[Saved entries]
/-- Settles O39: each kind of location by the lemma about its write. -/
theorem hostWriteByLocation : Obligations.HostWriteByLocation := by
  intro s w v rest hnw inp
  refine ⟨?ctrl, ?status, ?cmdLocked, ?cmdIllegal, ?cmdCommand, ?trialCount, ?bigLocked, ?modulus, ?a, ?b, ?e,
    step_write_readOnly inp, ?result⟩
  case ctrl =>
    rintro rfl
    exact step_write_loc (l := .ctrl) inp rfl (by simp)
  case status =>
    rintro rfl
    rw [step_write_loc (l := .status) inp rfl (by simp), writeLoc, writeStatus_eq]
    rfl
  case cmdLocked =>
    rintro rfl lock
    exact step_write_cmd_locked inp ((cmdLocked_eq_true_iff s).mpr lock)
  case cmdIllegal =>
    rintro rfl hb he hv
    exact step_write_cmd_illegal inp ((cmdLocked_eq_false_iff s).mpr ⟨hb, he⟩) hv
  case cmdCommand =>
    rintro i rfl rfl
    exact step_write_command inp rfl ((decode_eq_ok_iff _ i).mpr rfl)
  case trialCount =>
    rintro rfl
    exact step_write_trialCount inp
  case bigLocked =>
    rintro r i hi hr rfl hb
    exact step_write_big_locked inp hnw hi ((isOperand_iff r).mpr hr) hb
  case result =>
    rintro r i hi (rfl | rfl) rfl <;> exact step_write_big_stored inp hnw hi rfl
  case modulus | a | b | e =>
    rintro i hi rfl hb
    exact step_write_big_stored inp hnw hi (by rw [hb]; rfl)

end Sys2Proof.Machine
end

section
/-! The decoder's accepted values, the CMD write in the order of its causes, LOAD, and reads left out of a run. -/

namespace Sys2Proof.Machine

/-! ## The decoder (30_encoding.md R103 to R105) -/

/-- Settles O1: the equivalence is `decode_eq_ok_iff`, the eight values are the encoder's by definition. -/
theorem decoderAcceptsExactlyTheEightValues : Obligations.DecoderAcceptsExactlyTheEightValues :=
  ⟨decode_eq_ok_iff, rfl, rfl, rfl, rfl, rfl, rfl, rfl, rfl⟩

/-- Settles O2, by running the decoder on the six words. -/
theorem tableWordsDecodeToTheirCommands : Obligations.TableWordsDecodeToTheirCommands :=
  ⟨rfl, rfl, rfl, rfl, rfl, rfl⟩

/-! ## What each check refuses (41_montgomery.md R152, R155, 43_fermat.md R204) -/

section
variable {s : State}

theorem checkSetup_even (even : value s .n % 2 = 0) : checkSetup s = some .modEven := by
  simp [checkSetup, (isOdd_eq_false_iff _).mpr even]

theorem setupCheck_invalid (invalid : s.modvalid = false) : setupCheck s = some .noSetup := by
  simp [setupCheck, invalid]

theorem checkMontmul_invalid (invalid : s.modvalid = false) : checkMontmul s = some .noSetup := by
  simp [checkMontmul, invalid]

theorem checkMontmul_range (valid : s.modvalid = true)
    (range : value s .n ≤ value s .a ∨ value s .n ≤ value s .b) : checkMontmul s = some .operandRange := by
  simp [checkMontmul, valid, range]

theorem checkFermat_even (large : 4 ≤ value s .n) (even : value s .n % 2 = 0) : checkFermat s = some .modEven := by
  rw [checkFermat, if_neg (by omega), (isOdd_eq_false_iff _).mpr even]
  rfl

/-- From an odd N of 4 on, MODVALID and then the base decide. -/
theorem checkFermat_odd (large : 4 ≤ value s .n) (odd : value s .n % 2 = 1) :
    checkFermat s = if !s.modvalid then some .noSetup
      else if value s .a = 0 ∨ value s .n ≤ value s .a then some .baseRange else none := by
  rw [checkFermat, if_neg (by omega), (isOdd_iff _).mpr odd]
  rfl

theorem checkFermat_invalid (large : 4 ≤ value s .n) (odd : value s .n % 2 = 1) (invalid : s.modvalid = false) :
    checkFermat s = some .noSetup := by
  simp [checkFermat_odd large odd, invalid]

theorem checkFermat_base (large : 4 ≤ value s .n) (odd : value s .n % 2 = 1) (valid : s.modvalid = true)
    (range : value s .a = 0 ∨ value s .n ≤ value s .a) : checkFermat s = some .baseRange := by
  simp [checkFermat_odd large odd, valid, range]

end

/-! ## The write of a command's value to a free CMD (40_common.md R130 to R132) -/

section
variable {s : State} {rest : List Event} {i : Instr}

/-- The outcome is decided by the lock and by the command's check on the state before the step. -/
theorem step_write_cmd_decided (inp : WritesCmd s (encode i) rest) :
    step s = .next (writeCommand (opcode i) (checkOf i s) (beginStep .host rest s)) := by
  rw [step_write_command inp rfl ((decode_eq_ok_iff _ i).mpr rfl), exec_eq_runCommand, runCommand_host rfl,
    checkOf_beginStep]

theorem step_write_cmd_refused {c : ErrCode} (inp : WritesCmd s (encode i) rest) (free : cmdLocked s = false)
    (cause : checkOf i s = some c) : step s = .next (raiseError c (opcode i) (beginStep .host rest s)) := by
  rw [step_write_cmd_decided inp, cause, writeCommand_refused (s := beginStep _ _ s) free]

theorem step_write_cmd_accepted (inp : WritesCmd s (encode i) rest) (free : cmdLocked s = false)
    (adm : Admitted s i) : step s = .next (acceptCommand (opcode i) (beginStep .host rest s)) := by
  rw [step_write_cmd_decided inp, (checkOf_eq_none_iff i s).mpr adm, writeCommand_accepted (s := beginStep _ _ s) free]

end

/-- Settles O5: the lock first, then the decoder, then the check of the command written. -/
theorem commandWriteIsDroppedOrRefusedInOrder : Obligations.CommandWriteIsDroppedOrRefusedInOrder := by
  intro s v rest inp
  refine ⟨fun lock => step_write_cmd_locked inp ((cmdLocked_eq_true_iff s).mpr lock), fun hb he => ?_⟩
  have free : cmdLocked s = false := (cmdLocked_eq_false_iff s).mpr ⟨hb, he⟩
  refine ⟨step_write_cmd_illegal inp free, ?setup, ?montmulSetup, ?montmulRange, ?tomont, ?frommont, ?modexp,
    ?fermatEven, ?fermatSetup, ?fermatBase, ?accepted⟩
  case setup =>
    rintro rfl even
    exact step_write_cmd_refused (i := .setup) inp free (checkSetup_even even)
  case montmulSetup =>
    rintro rfl invalid
    exact step_write_cmd_refused (i := .montmul) inp free (checkMontmul_invalid invalid)
  case montmulRange =>
    rintro rfl valid range
    exact step_write_cmd_refused (i := .montmul) inp free (checkMontmul_range valid range)
  case tomont =>
    rintro rfl invalid
    exact step_write_cmd_refused (i := .tomont) inp free (setupCheck_invalid invalid)
  case frommont =>
    rintro rfl invalid
    exact step_write_cmd_refused (i := .frommont) inp free (setupCheck_invalid invalid)
  case modexp =>
    rintro rfl invalid
    exact step_write_cmd_refused (i := .modexp) inp free (setupCheck_invalid invalid)
  case fermatEven =>
    rintro rfl large even
    exact step_write_cmd_refused (i := .fermat) inp free (checkFermat_even large even)
  case fermatSetup =>
    rintro rfl large odd invalid
    exact step_write_cmd_refused (i := .fermat) inp free (checkFermat_invalid large odd invalid)
  case fermatBase =>
    rintro rfl large odd valid range
    exact step_write_cmd_refused (i := .fermat) inp free (checkFermat_base large odd valid range)
  case accepted =>
    rintro i rfl adm
    exact step_write_cmd_accepted inp free adm

/-! ## LOAD (30_encoding.md R109) -/

/-- The state after performed writes to register `r` that leave the words `ws` in it: what one write does
(`storeBig_eq_storeWords`) and what a whole LOAD does (`runEvents_loadEvents`). -/
def storeWords (r : BigName) (ws : Limbs) (s : State) : State :=
  match r with
  | .n => clearFermat { s with n := ws, modvalid := false, rr := zeroLimbs s.nw }
  | .a => { s with a := ws }
  | .b => { s with b := ws }
  | .e => { s with e := ws }
  | .res => s
  | .rr => s

theorem storeBig_eq_storeWords (r : BigName) (i : Nat) (v : Word) (s : State) :
    storeBig r i v s = storeWords r (setWordAt (bigReg s r) i v) s := by cases r <;> rfl

/-- Of two stores to one register the last one stays. -/
theorem storeWords_storeWords (r : BigName) (ws ws' : Limbs) (s : State) :
    storeWords r ws (storeWords r ws' s) = storeWords r ws s := by cases r <;> rfl

theorem bigReg_storeWords_same {r : BigName} (hr : isOperand r = true) (ws : Limbs) (s : State) :
    bigReg (storeWords r ws s) r = ws := by
  obtain rfl | rfl | rfl | rfl := (isOperand_iff r).mp hr <;> rfl

@[simp] theorem storeWords_busy (r : BigName) (ws : Limbs) (s : State) : (storeWords r ws s).busy = s.busy := by
  cases r <;> rfl

theorem beginStep_storeWords (r : BigName) (ws : Limbs) (t : Agent) (rest : List Event) (s : State) :
    beginStep t rest (storeWords r ws s) = storeWords r ws (beginStep t rest s) := by cases r <;> rfl

theorem setWordAt_append_cons (pre : Limbs) (x : Word) (old : Limbs) (w : Word) :
    setWordAt (pre ++ x :: old) pre.length w = pre ++ w :: old := by simp [setWordAt]

section
variable {r : BigName} (hr : isOperand r = true)
include hr

/-- The write of the word after `pre` replaces the one word that stood there. -/
theorem step_storeWord_append {pre old : Limbs} {x : Word} {s : State} (hs : Sized s) (hb : s.busy = false)
    (hreg : bigReg s r = pre ++ x :: old) (w : Word) :
    step (withEvents [.write (bigIndex r pre.length) w] s) =
      .next (storeWords r (pre ++ w :: old) (beginStep .host [] s)) := by
  have hi : pre.length < s.nw := by
    rw [← hs.regs r, hreg]
    simp
  rw [step_storeWord hs.size.2 hb hi hr, storeBig_eq_storeWords, bigReg_beginStep, hreg, setWordAt_append_cons]

/-- The writes of one or more words in rising order, from the end of `pre` on, replace the words that stood there. -/
theorem runEvents_storeEvents {pre old ws : Limbs} {x w : Word} {s : State} (hs : Sized s) (hb : s.busy = false)
    (hreg : bigReg s r = pre ++ x :: old) (hlen : old.length = ws.length) :
    runEvents (storeEvents r pre.length (w :: ws)) s =
      .next (storeWords r (pre ++ w :: ws) (beginStep .host [] s)) := by
  induction ws generalizing pre x old w s with
  | nil =>
    obtain rfl : old = [] := by simpa using hlen
    rw [storeEvents, runEvents_cons (step_storeWord_append hr hs hb hreg w)]
    cases r <;> rfl
  | cons w' ws ih =>
    obtain ⟨x', old, rfl⟩ := List.exists_cons_of_length_eq_add_one hlen
    have hstep := step_storeWord_append hr hs hb hreg w
    have hrest := ih (pre := pre ++ [w]) (w := w') (Sized.step (s := withEvents [_] s) ⟨hs.size, hs.regs⟩ hstep)
      (by rw [storeWords_busy]; exact hb) (by rw [bigReg_storeWords_same hr, List.append_cons]) (by simpa using hlen)
    rw [List.length_append, List.length_singleton] at hrest
    rw [storeEvents, runEvents_cons hstep, hrest, beginStep_storeWords, storeWords_storeWords, ← List.append_cons]
    rfl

What to work on: In the entries above, which lines hold the string "variable"? Report all of them.

Result of this task:
variable {s : State}
variable {s : State} {rest : List Event} {i : Instr}
variable {r : BigName} (hr : isOperand r = true)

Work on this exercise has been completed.